Another way of expressing this inter-relationship which the two great apostles represent is the recognition of a particular tension at the heart of our Catholic genius – the tension between what we call, on the one hand, ‘the intuitional’ and on the other hand what we call ‘the charismatic.’  This is a tension that should never be sought to be resolved but rather one with which we are to live such that the fire and energy of discipleship of the Risen Christ is always animated.  As a Church we are a structured, ordered community, an institution.  It gives us identity, shape and presence.  It is a vital dimension of a life together with a shared belief and common purpose.  At the same time, as a Church we are to be open to ever new promptings of the Spirit which breaks open the crust of our complacency to disclose new possibilities for discipleship.  This is what we call the ‘charismatic’ element of the Church. The ‘institutional’ and the ‘charismatic’ exist in tension, holding each other to account.  One without the other leads us awry in different ways.  Only when both exist in a creative and faith-filled tension does the Church truly grow.  Peter and Paul even today must embrace.  It is their embrace of one another that represents one of the key features of the Catholic genius:  that life flows not from a perspective that is either/or but rather from a perspective that is and/both.  We can never afford to think of ourselves as either an institution or a movement.  Rather we must always think of ourselves as both an institution and as a movement.

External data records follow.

/-- A copy in flight (R268 to R270). -/
structure Copy where
  id : Nat
  uid : Nat
  jid : Nat
  pcid : Nat
  out : Bool
  /-- PA and VA of region byte (0, 0, 0). -/
  pa : Nat
  va : Nat
  /-- EXT0, E1, E2, STR1, STR2. -/
  ext0 : Nat
  e1 : Nat
  e2 : Nat
  str1 : Nat
  str2 : Nat
  /-- Local-store address, pcid × 2^20 + offset. -/
  ls : Nat
  /-- Local-store lines (address / 128) that have not landed. -/
  lines : List Nat
  /-- Barrier word of BC = 1. -/
  bar : Option Nat
  failed : Option Nat
  due : Nat
  /-- The aligned pieces of the region, by PA / 8, that a copy out has written (R319, R321). -/
  moved : List Nat := []
  /-- Bytes, by number in local-store order, that have been read at their source and not yet written (R319, R321). -/
  got : List (Nat × Byte) := []
  /-- The clock that the stores of a copy bound for other dies carry (R326). -/
  clock : List Nat := []
  deriving DecidableEq, Repr

/-- A `cpyq` with elements left to push (R271). -/
structure CopyQ where
  id : Nat
  uid : Nat
  jid : Nat
  pcid : Nat
  pl : Nat
  stage : Nat
  q : Nat
  pa : Nat
  va : Nat
  ext0 : Nat
  e1 : Nat
  e2 : Nat
  str1 : Nat
  str2 : Nat
  /-- Bytes already pushed. -/
  pos : Nat
  due : Nat
  /-- Bytes, by number, that have been read and not yet pushed (R321). -/
  got : List (Nat × Byte) := []
  deriving DecidableEq, Repr

/-- A reduction phase (R275). -/
structure Phase where
  id : Nat
  jid : Nat
  pl : Nat
  stage : Nat
  scope : Nat
  f32 : Bool
  /-- The core of the first arrival. -/
  opener : Nat
  target : Nat
  /-- Where the elements of the target lie. -/
  places : List Place
  copy : Nat
  n : Nat
  parts : List Nat
  arrived : List Nat
  /-- Fronds in arrival order, with the hints of their words. -/
  waiters : List (Nat × Hints)
  due : Nat
  /-- The cycle of the latest arrival (R320). -/
  begun : Nat := 0
  /-- Target elements that have been merged (R319). -/
  merged : List Nat := []
  /-- The clock that its stores bound for other dies carry (R326). -/
  clock : List Nat := []
  deriving DecidableEq, Repr

/-- A page walk (R222, R223): `fault` once it has ended with a fault (R444 kinds). -/
structure Walk where
  id : Nat
  die : Nat
  jid : Nat
  va : Nat
  write : Bool
  fault : Option Nat
  /-- The walk belongs to a fill of this core. -/
  fill : Option Nat
  due : Nat
  deriving DecidableEq, Repr

/-- An entry of a translation store (R220, R221). -/
structure Trans where
  die : Nat
  jid : Nat
  va : Nat
  size : Nat
  pa : Nat
  host : Bool
  wr : Bool
  walk : Bool
  tier : Bool
  fcode : Nat
  spl : Bool
  cnt : Bool
  deriving DecidableEq, Repr

/-! ## Cores and tiles -/

/-- A carrel (R236 to R241, R256, R291). -/
inductive CarrelState where
  | empty
  | filling
  | resident
  deriving DecidableEq, Repr

structure Carrel where
  state : CarrelState
  jid : Nat
  block : Nat
  pa : Nat
  /-- SPL of the page of its block; none when it carries none (R291). -/
  spl : Option Bool
  cnt : Bool
  tier : Bool
  pins : Nat
  /-- Dirty lines 0 to 127. -/
  dirty : List Nat
  /-- Its place in the spent order. -/
  spent : Option Nat
  /-- The cycle in which it became spent last: a fill may take it in a later one (R236, R407). -/
  spentAt : Nat := 0
  deriving DecidableEq, Repr

/-- A waiter of a hold queue (R234): a frond, or a proxy hold for a flight. -/
structure Waiter where
  uid : Nat
  /-- The flight of a proxy hold. -/
  proxy : Option Nat
  placed : Nat
  /-- Frozen cycles that do not count (R132). -/
  frozen : Nat
  deriving DecidableEq, Repr

/-- A hold queue (R234): one block of one job. -/
structure HoldQ where
  jid : Nat
  block : Nat
  waiters : List Waiter
  deriving DecidableEq, Repr

/-- The fill in flight from a core (R238). -/
structure Fill where
  jid : Nat
  block : Nat
  carrel : Nat
  /-- Lines of the block not yet landed. -/
  lines : List Nat
  /-- VA of a granule that failed, or of the block when its translation was aborted (R241). -/
  failed : Option Nat
  /-- The translation has been read. -/
  ready : Bool
  due : Nat
  /-- The cycle of the pick, and the job and block that it evicted (R237). -/
  picked : Nat := 0
  evicted : Option (Nat × Nat) := none
  deriving DecidableEq, Repr

/-- What the model keeps beside the bytes of a deque entry: the forking frond's `ix`, and the stores and
atomics that must be performed before the entry may be taken (R156). -/
structure SporeMeta where
  index : Nat
  ix : Word
  deps : List Nat
  /-- The cycle from which it may be taken: the one after its `fork` (R76, R156, R419). -/
  from_ : Nat := 0
  deriving DecidableEq, Repr

/-- A steal in progress (R79, R80). -/
inductive Steal where
  | idle
  /-- Next victim to read: level 0 to 3 and the victims left at that level. -/
  | trying (level : Nat) (left : List Nat) (due : Nat)
  /-- Top word and entry read from `victim`; the compare-and-swap is on its way. -/
  | swapping (level : Nat) (left : List Nat) (victim tag top : Nat) (due : Nat)
  /-- What a compare-and-swap took, the bits of an entry and its `ix`, is on its way to the thief (R80, R418). -/
  | carrying (bits : Nat) (ix : Word) (due : Nat)
  /-- A full pass found no spore; the next begins at `at_`. -/
  | resting (at_ : Nat)
  deriving DecidableEq, Repr

/-- A core's binding to a stage (R67). -/
structure Bind where
  jid : Nat
  pl : Nat
  stage : Nat
  deriving DecidableEq, Repr
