-- ==== Sys2Proof/Machine/System.lean ====
section
/-! DEFINITION. Group 0xD (R388 to R397): traps and returns, services of the firmware, control words, the
supervisor's window, random streams and firmware events. -/

namespace Sys2Proof.Machine

/-- R389 `trap`. -/
def execTrap (h : Hints) (code : BitVec 32) (s : State) : Host.Outcome State Fault Refusal :=
  runWord { h := h, grp := 0xD, fields := [] } (do return .past causeUSER code.toNat) s

/-- R391 `sys`: the frond is Blocked until SYS_ANSWER. -/
def execSys (h : Hints) (d a : Opnd) (svc : BitVec 12) (s : State) : Host.Outcome State Fault Refusal :=
  runWord { h := h, grp := 0xD, fields := [fieldD .gonly d, fieldA .g a] } (do
    let x ← readG 1 a
    return .latch (.sys svc.toNat x (destOf d) h)) s

/-- R390 `rfe`. -/
def execRfe (h : Hints) (s : State) : Host.Outcome State Fault Refusal :=
  runWord { h := h, grp := 0xD, fields := [] } (do
    let f ← getF
    match returnFromHandler f with
    | .error c => throw (.trap c.code c.info)
    | .ok f' =>
      modF (fun _ => f')
      return .to f'.pc) s

/-! ## Control words (R394) -/

/-- Fuse floors and ceilings of the budget fields of R23, from REGS to MOVES. A ceiling that R23 gives by
another field is that field's own. -/
def fuseBounds : List (Nat × Nat) :=
  [(8, 128), (1, 4608), (1, 4608), (0, 16), (0, 262144), (16, 1024), (10, 24), (1024, 16777216), (0, 256)
  , (0, 256), (1, 64)]

/-- The floor (even) or ceiling (odd) of a budget word of a die: the last value written, or the fuses'. -/
def budgetWord (s : State) (die i : Nat) : Nat :=
  match s.budgets.find? (fun b => b.1 == die && b.2.1 == i) with
  | some b => b.2.2
  | none =>
    let f := fuseBounds.getD (i / 2) (0, 0)
    if i % 2 = 0 then f.1 else f.2

/-- A budget word written, at the nearer bound when the value lies outside the fuses'. -/
def setBudget (s : State) (die i v : Nat) : State :=
  let f := fuseBounds.getD (i / 2) (0, 0)
  let v := if v < f.1 then f.1 else if f.2 < v then f.2 else v
  { s with budgets := (die, i, v) :: s.budgets.filter (fun b => !(b.1 == die && b.2.1 == i)) }

/-- SUSPEND and RESUME as they read. -/
def phaseCode (p : JobPhase) : Nat :=
  match p with
  | .suspending _ => 1
  | .suspended _ => 2
  | .resuming _ => 3
  | _ => 0

/-- A control word of a job as it reads. -/
def jobWord (j : Job) (i : Nat) : Nat :=
  if i = 0 then j.quantum
  else if i = 1 then j.ferl
  else if i = 2 then j.fet
  else if i = 3 then j.hangk
  else if i = 0x30 then 0
  else phaseCode j.phase

/-- The budget words are die words. -/
def dieWord (i : Nat) : Bool := decide (0x10 ≤ i ∧ i ≤ 0x25)

/-- A value that a control word admits. -/
def controlRange (i v : Nat) : Bool :=
  if i = 0 then decide (1 ≤ v ∧ v ≤ 4800000)
  else if i = 1 then decide (1 ≤ v ∧ v ≤ 65535)
  else if i = 2 then decide (2 ^ 10 ≤ v ∧ v ≤ 2 ^ 32)
  else if i = 3 then decide (16 ≤ v ∧ v ≤ 30)
  else if i = 0x30 then decide (v < 2 ^ 13) && isCore v
  else if i = 0x40 || i = 0x41 then decide (v < 2 ^ 52) && v % 4096 == 0 && paExists v
  else true

/-- A control word of a job written. -/
def setJobWord (s : State) (jid i v : Nat) : State :=
  let up := fun g => updJob s jid g
  if i = 0 then up (fun j => { j with quantum := v })
  else if i = 1 then up (fun j => { j with ferl := v })
  else if i = 2 then up (fun j => { j with fet := v })
  else if i = 3 then up (fun j => { j with hangk := v })
  else if i = 0x30 then { s with swaps := s.swaps ++ [{ pcid := v, jid := jid }] }
  else if i = 0x40 then
    up (fun j => if j.phase == .running && !j.urgent then { j with phase := .suspending v } else j)
  else
    up (fun j => match j.phase with
      | .suspended _ => { j with phase := .resuming v }
      | _ => j)

/-- The live job that a per-job control word names. -/
def controlJob (a : Opnd) (x : Word) : M Job := do
  let c ← get
  match findJob c.s x.toNat with
  | none => throw (.trap causeOPERAND (operandInfo 5 1 a.toNat))
  | some j =>
    trapIf (!j.live) causeOPERAND (operandInfo 5 1 a.toNat)
    return j

/-- R394 `cwget`. -/
def execCwget (h : Hints) (d a : Opnd) (idx : BitVec 8) (s : State) : Host.Outcome State Fault Refusal :=
  runWord { h := h, grp := 0xD, fields := [fieldD .gonly d, fieldA .g a], priv := true } (do
    let x ← readG 1 a
    let c ← get
    if dieWord idx.toNat then
      writeG d (BitVec.ofNat 64 (budgetWord c.s (dieOf c.f.pcid) (idx.toNat - 0x10)))
    else
      let j ← controlJob a x
      writeG d (BitVec.ofNat 64 (jobWord j idx.toNat))
    return .seq) s

/-- R394 `cwset`. -/
def execCwset (h : Hints) (a b : Opnd) (idx : BitVec 8) (s : State) : Host.Outcome State Fault Refusal :=
  runWord { h := h, grp := 0xD, fields := [fieldA .g a, fieldB .g b], priv := true } (do
    let x ← readG 1 a
    let y ← readG 2 b
    let c ← get
    if dieWord idx.toNat then modS (fun s => setBudget s (dieOf c.f.pcid) (idx.toNat - 0x10) y.toNat)
    else
      let j ← controlJob a x
      trapIf (!controlRange idx.toNat y.toNat) causeOPERAND (operandInfo 5 2 b.toNat)
      modS (fun s => setJobWord s j.jid idx.toNat y.toNat)
    return .seq) s

/-- R392 `feat`. -/
def execFeat (h : Hints) (d : Opnd) (s : State) : Host.Outcome State Fault Refusal :=
  runWord { h := h, grp := 0xD, fields := [fieldD .gonly d] } (do
    let c ← get
    writeG d ((featBits c.s c.f.pcid c.f.jid c.f.urgent).setWidth 64)
    return .seq) s

/-! ## The supervisor's window (R395) -/

/-- An item of the window of a frond. -/
def windowItem (f : Frond) (i : Nat) : Word :=
  let halt := fun (g : Halt → Nat) => BitVec.ofNat 64 ((f.halt.map g).getD 0)
  if i < 0x80 then f.reg i
  else if i = 0x80 then BitVec.ofNat 64 f.pc
  else if i = 0x81 then f.epc
  else if i = 0x82 then f.ecause
  else if i = 0x83 then f.einfo
  else if i = 0x84 then fstRead f
  else if i = 0x85 then (f.preds ||| 1).setWidth 64
  else if i = 0x86 then f.sseed
  else if i = 0x87 then f.ix
  else if i = 0x88 then halt Halt.cause
  else if i = 0x89 then halt Halt.info
  else if i = 0x8A then halt Halt.pc
  else if i < 0x98 then
    BitVec.ofNat 64 (((f.loops[(i - 0x90) / 2]?).map levelBits).getD 0 / 2 ^ (64 * ((i - 0x90) % 2)))
  else if i = 0x98 then halt Halt.word
  else if i = 0x99 then halt (fun x => x.word / 2 ^ 64)
  else if i = 0x9A then
    BitVec.ofNat 64 ((List.range 4).map (fun w => (viewOf f w).isSome.toNat * 2 ^ w)).sum
  else BitVec.ofNat 64 (((viewOf f ((i - 0xA0) / 8)).map BitVec.toNat).getD 0 / 2 ^ (64 * ((i - 0xA0) % 8)))

/-- An item of the window that `exwr` may write. -/
def windowWritable (i : Nat) : Bool := decide (i ≤ 0x86)

/-- An item of the window of a frond written. -/
def setWindowItem (f : Frond) (i : Nat) (x : Word) : Frond :=
  if i < 0x80 then f.setReg i x
  else if i = 0x80 then { f with pc := x.toNat % 2 ^ 56 }
  else if i = 0x81 then { f with epc := x }
  else if i = 0x82 then { f with ecause := x }
  else if i = 0x83 then { f with einfo := x }
  else if i = 0x84 then { f with flags := x.setWidth 7, hnd := x.toNat.testBit 11 }
  else if i = 0x85 then { f with preds := x.setWidth 16 ||| 1 }
  else { f with sseed := x }

/-- The Halted frond that a target operand names, once nothing of it is outstanding (R395). -/
def windowTarget (a : Opnd) (x : Word) : M Frond := do
  let c ← get
  let jid := x.toNat / 2 ^ 48
  let bad := Stop.trap causeOPERAND (operandInfo 5 1 a.toNat)
  match c.s.fronds.find? (fun f => f.jid == jid && f.fid == x.toNat % 2 ^ 48 && f.wait == .halted) with
  | none => throw bad
  | some f =>
    let supv := match stageOf c.s f with
      | some g => g.supv
      | none => 0
    if !c.f.control && (jid != c.f.jid || supv == 0) then throw bad
    stallIf (!f.outs.isEmpty)
    return f

/-- The register count of a target, checked against a window index (R395). -/
def checkWindow (f : Frond) (i : Nat) : M Unit :=
  trapIf (decide (i < 0x80) && decide (f.regs ≤ i)) causeOPERAND (operandInfo 2 0xA i)

/-- R395 `exrd`. -/
def execExrd (h : Hints) (d a : Opnd) (idx : BitVec 8) (s : State) : Host.Outcome State Fault Refusal :=
  runWord { h := h, grp := 0xD, fields := [fieldD .gonly d, fieldA .g a] } (do
    limitOuts
    let x ← readG 1 a
    let f ← windowTarget a x
    checkWindow f idx.toNat
    launch h false { path := pathCORE, op := .value (windowItem f idx.toNat).toNat, dest := destOf d, elems := [] }) s

/-- R395 `exwr`. -/
def execExwr (h : Hints) (a b : Opnd) (idx : BitVec 8) (s : State) : Host.Outcome State Fault Refusal :=
  runWord { h := h, grp := 0xD, fields := [fieldA .g a, fieldB .g b] } (do
    let x ← readG 1 a
    let y ← readG 2 b
    let f ← windowTarget a x
    trapIf (!windowWritable idx.toNat) causeOPERAND (operandInfo 4 0xA idx.toNat)
    checkWindow f idx.toNat
    trapIf (idx == 0x80 && y.toNat % 4 != 0) causeOPERAND (operandInfo 5 2 b.toNat)
    modS (fun s => updFrond s f.uid (fun f => setWindowItem f idx.toNat y))
    return .seq) s

/-- A Halted frond that `exres.end` has marked for its end. -/
def markedEnd (f : Frond) : Bool := f.wait == .exiting && f.halt.isSome

/-- R395 `exres`. -/
def execExres (h : Hints) (a : Opnd) (fin : Bool) (s : State) : Host.Outcome State Fault Refusal :=
  match runWord { h := h, grp := 0xD, fields := [fieldA .g a] } (do
      let x ← readG 1 a
      let f ← windowTarget a x
      if fin then modS (fun s => updFrond s f.uid (fun f => { f with wait := .exiting }))
      else modS (fun s => updFrond s f.uid (fun f =>
        { f with wait := .run, halt := none, notBefore := s.clk + 16 }))
      return .seq) s with
  | .next t =>
    match t.fronds.find? markedEnd with
    | some f => .next (endDomain t f 0)
    | none => .next t
  | o => o

/-- R393 `seed`. -/
def execSeed (h : Hints) (a : Opnd) (s : State) : Host.Outcome State Fault Refusal :=
  runWord { h := h, grp := 0xD, fields := [fieldA .g a] } (do
    let x ← readG 1 a
    modF (fun f => { f with sseed := x })
    return .seq) s

/-- The pending firmware events of a die. -/
def pendingEvents (s : State) (die : Nat) : BitVec 6 := s.mgmt.events.getD die 0

/-- The pending firmware events of a die cleared. -/
def clearEvents (s : State) (die : Nat) : State :=
  { s with mgmt := { s.mgmt with events := s.mgmt.events.set die 0 } }

/-- R396 `idle`. -/
def execIdle (h : Hints) (d b : Opnd) (s : State) : Host.Outcome State Fault Refusal :=
  runWord { h := h, grp := 0xD, fields := [fieldD .gonly d, fieldB .g b], priv := true } (do
    let y ← readG 2 b
    let c ← get
    let die := dieOf c.f.pcid
    let m := pendingEvents c.s die
    if m ≠ 0 then
      modS (fun s => clearEvents s die)
      writeG d (m.setWidth 64)
      return .seq
    else return .latch (.idle (if y = 0 then none else some (c.s.clk + y.toNat)) (destOf d) h)) s

end Sys2Proof.Machine
end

Today we remember two great figures of Christian history – St. Peter and St. Paul.  Their joint memory recalls us to our very identity as a Church, and as a Catholic community.  Their memory together recalls us to our commitment always to build up, and nurture, our experience of community just as it recalls us to think of new ways to reach out to those around us and to speak the word that both invites and challenges.  May we find ourselves in this embrace so that might truly celebrate what it is to be Catholic.


[1] See John Paul II, Christifideles Laici, “On the Vocation and Mission of the Lay Faithful in the Church and in the World,” Post-Synodal Apostolic Exhortation, (30 December 1988), nn. 18, 19, 32.

[2] See John Paul II, Pastores dabo vobis, “On the Formation of Priests in the Circumstances of the Present Day,” Post-synodal Apostolic Exhortation, (25 March, 1992).